TASK DETAILS
In the records below, find the line with "all_goals refine samePublicResult_next ?_" and the line with "fsm := congrArg". Print both exactly, along with every line between them, and no other line.

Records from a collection
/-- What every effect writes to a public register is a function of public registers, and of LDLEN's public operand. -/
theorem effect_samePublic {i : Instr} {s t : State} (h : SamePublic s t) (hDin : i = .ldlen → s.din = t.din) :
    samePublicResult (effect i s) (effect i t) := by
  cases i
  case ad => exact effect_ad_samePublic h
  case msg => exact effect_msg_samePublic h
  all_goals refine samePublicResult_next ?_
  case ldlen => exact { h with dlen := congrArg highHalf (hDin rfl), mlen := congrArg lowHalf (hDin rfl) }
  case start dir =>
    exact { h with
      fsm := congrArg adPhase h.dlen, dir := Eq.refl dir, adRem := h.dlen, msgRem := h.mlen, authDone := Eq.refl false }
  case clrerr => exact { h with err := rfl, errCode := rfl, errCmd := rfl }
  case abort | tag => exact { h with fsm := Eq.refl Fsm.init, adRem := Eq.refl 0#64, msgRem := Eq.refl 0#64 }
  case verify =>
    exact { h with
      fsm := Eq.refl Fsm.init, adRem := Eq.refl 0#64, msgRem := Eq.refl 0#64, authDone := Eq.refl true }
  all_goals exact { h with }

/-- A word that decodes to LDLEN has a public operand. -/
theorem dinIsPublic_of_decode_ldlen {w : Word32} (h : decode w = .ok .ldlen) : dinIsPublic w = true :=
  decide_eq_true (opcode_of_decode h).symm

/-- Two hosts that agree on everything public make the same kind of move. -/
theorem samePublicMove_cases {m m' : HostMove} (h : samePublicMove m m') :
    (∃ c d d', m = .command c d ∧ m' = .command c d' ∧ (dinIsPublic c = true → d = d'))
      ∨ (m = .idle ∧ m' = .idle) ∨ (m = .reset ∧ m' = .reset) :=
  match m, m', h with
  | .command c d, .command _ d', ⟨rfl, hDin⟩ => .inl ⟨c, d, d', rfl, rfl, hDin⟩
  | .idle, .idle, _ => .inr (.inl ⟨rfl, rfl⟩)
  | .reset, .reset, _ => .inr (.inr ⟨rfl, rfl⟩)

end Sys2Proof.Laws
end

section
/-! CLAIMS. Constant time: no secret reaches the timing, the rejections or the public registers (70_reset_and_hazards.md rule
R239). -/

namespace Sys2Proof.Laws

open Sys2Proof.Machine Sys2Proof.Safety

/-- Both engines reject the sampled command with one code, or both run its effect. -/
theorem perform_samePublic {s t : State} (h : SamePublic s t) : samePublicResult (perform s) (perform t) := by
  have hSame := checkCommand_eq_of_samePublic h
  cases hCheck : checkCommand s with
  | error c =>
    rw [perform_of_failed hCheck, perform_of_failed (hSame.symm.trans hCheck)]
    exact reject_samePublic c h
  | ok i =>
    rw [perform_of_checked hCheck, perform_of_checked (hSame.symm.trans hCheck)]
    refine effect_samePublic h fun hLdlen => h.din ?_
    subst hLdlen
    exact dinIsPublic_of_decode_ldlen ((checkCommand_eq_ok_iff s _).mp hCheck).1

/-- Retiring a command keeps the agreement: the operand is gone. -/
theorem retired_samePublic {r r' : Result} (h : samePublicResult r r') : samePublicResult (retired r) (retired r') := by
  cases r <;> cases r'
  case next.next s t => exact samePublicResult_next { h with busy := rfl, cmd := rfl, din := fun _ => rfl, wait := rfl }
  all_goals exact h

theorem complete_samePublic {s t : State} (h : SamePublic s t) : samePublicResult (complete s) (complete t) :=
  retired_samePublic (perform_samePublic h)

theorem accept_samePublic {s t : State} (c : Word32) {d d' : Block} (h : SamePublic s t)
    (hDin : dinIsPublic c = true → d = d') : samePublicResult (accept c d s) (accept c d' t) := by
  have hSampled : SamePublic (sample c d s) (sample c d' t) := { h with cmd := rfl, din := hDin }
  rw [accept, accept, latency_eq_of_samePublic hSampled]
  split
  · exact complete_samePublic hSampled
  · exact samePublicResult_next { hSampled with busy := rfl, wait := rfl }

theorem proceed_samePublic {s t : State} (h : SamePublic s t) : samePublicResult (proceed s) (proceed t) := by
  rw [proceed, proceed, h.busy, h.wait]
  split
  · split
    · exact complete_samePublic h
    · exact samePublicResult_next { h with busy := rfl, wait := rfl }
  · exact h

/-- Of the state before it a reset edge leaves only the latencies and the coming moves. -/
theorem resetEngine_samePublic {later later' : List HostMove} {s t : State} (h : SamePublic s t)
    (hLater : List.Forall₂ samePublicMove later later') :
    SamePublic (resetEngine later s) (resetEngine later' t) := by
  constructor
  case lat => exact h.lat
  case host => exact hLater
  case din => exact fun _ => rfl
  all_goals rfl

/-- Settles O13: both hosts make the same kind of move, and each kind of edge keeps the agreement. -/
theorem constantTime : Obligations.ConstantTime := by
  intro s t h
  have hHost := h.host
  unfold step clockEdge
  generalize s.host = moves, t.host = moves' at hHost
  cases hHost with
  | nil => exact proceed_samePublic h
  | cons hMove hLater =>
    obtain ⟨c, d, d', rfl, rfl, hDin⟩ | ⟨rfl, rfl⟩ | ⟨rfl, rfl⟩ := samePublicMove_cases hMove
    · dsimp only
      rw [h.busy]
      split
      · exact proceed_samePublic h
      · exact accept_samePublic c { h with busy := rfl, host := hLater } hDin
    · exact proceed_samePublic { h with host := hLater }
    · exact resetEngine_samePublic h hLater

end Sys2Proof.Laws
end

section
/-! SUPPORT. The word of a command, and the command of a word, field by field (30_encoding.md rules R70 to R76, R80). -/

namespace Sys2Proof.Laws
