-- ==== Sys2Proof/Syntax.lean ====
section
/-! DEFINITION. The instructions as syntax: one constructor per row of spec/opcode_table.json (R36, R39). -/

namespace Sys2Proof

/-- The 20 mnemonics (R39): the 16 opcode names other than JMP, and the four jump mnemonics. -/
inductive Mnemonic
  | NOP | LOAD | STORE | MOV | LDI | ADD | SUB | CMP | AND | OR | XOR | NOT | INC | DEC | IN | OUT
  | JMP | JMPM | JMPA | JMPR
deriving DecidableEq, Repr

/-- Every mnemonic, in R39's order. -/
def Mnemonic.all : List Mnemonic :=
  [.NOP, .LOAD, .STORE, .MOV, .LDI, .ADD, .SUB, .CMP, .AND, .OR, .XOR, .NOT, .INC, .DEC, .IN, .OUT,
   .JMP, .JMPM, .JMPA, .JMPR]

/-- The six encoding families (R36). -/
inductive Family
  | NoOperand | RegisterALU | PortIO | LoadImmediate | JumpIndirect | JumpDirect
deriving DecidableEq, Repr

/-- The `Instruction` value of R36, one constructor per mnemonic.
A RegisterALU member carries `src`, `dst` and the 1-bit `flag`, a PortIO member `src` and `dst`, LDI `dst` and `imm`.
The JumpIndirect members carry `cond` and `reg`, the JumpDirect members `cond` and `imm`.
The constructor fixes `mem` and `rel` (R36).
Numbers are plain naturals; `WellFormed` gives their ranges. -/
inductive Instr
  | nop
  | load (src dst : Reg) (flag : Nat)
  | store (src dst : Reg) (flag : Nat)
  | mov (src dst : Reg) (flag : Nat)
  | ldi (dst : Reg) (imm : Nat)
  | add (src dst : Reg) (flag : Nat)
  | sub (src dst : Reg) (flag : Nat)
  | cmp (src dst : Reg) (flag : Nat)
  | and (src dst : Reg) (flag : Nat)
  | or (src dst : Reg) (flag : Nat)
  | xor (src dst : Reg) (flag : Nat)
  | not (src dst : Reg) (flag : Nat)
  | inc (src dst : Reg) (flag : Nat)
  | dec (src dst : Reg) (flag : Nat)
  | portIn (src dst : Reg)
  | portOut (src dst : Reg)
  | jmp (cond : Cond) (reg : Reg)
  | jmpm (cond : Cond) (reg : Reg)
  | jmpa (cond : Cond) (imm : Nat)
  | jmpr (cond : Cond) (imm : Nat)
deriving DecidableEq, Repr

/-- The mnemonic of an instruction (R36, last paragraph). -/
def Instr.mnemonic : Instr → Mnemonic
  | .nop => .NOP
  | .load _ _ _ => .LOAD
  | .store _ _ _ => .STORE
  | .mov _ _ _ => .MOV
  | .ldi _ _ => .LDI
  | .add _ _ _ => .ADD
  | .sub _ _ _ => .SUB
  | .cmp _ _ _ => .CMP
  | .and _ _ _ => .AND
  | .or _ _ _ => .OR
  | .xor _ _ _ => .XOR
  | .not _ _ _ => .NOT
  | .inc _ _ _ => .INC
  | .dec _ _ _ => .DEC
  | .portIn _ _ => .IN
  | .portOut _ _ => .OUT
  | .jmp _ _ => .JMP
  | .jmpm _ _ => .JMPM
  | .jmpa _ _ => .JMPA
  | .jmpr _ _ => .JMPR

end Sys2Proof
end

TASK RESULT
  all_goals refine samePublicResult_next ?_
  case ldlen => exact { h with dlen := congrArg highHalf (hDin rfl), mlen := congrArg lowHalf (hDin rfl) }
  case start dir =>
    exact { h with
      fsm := congrArg adPhase h.dlen, dir := Eq.refl dir, adRem := h.dlen, msgRem := h.mlen, authDone := Eq.refl false }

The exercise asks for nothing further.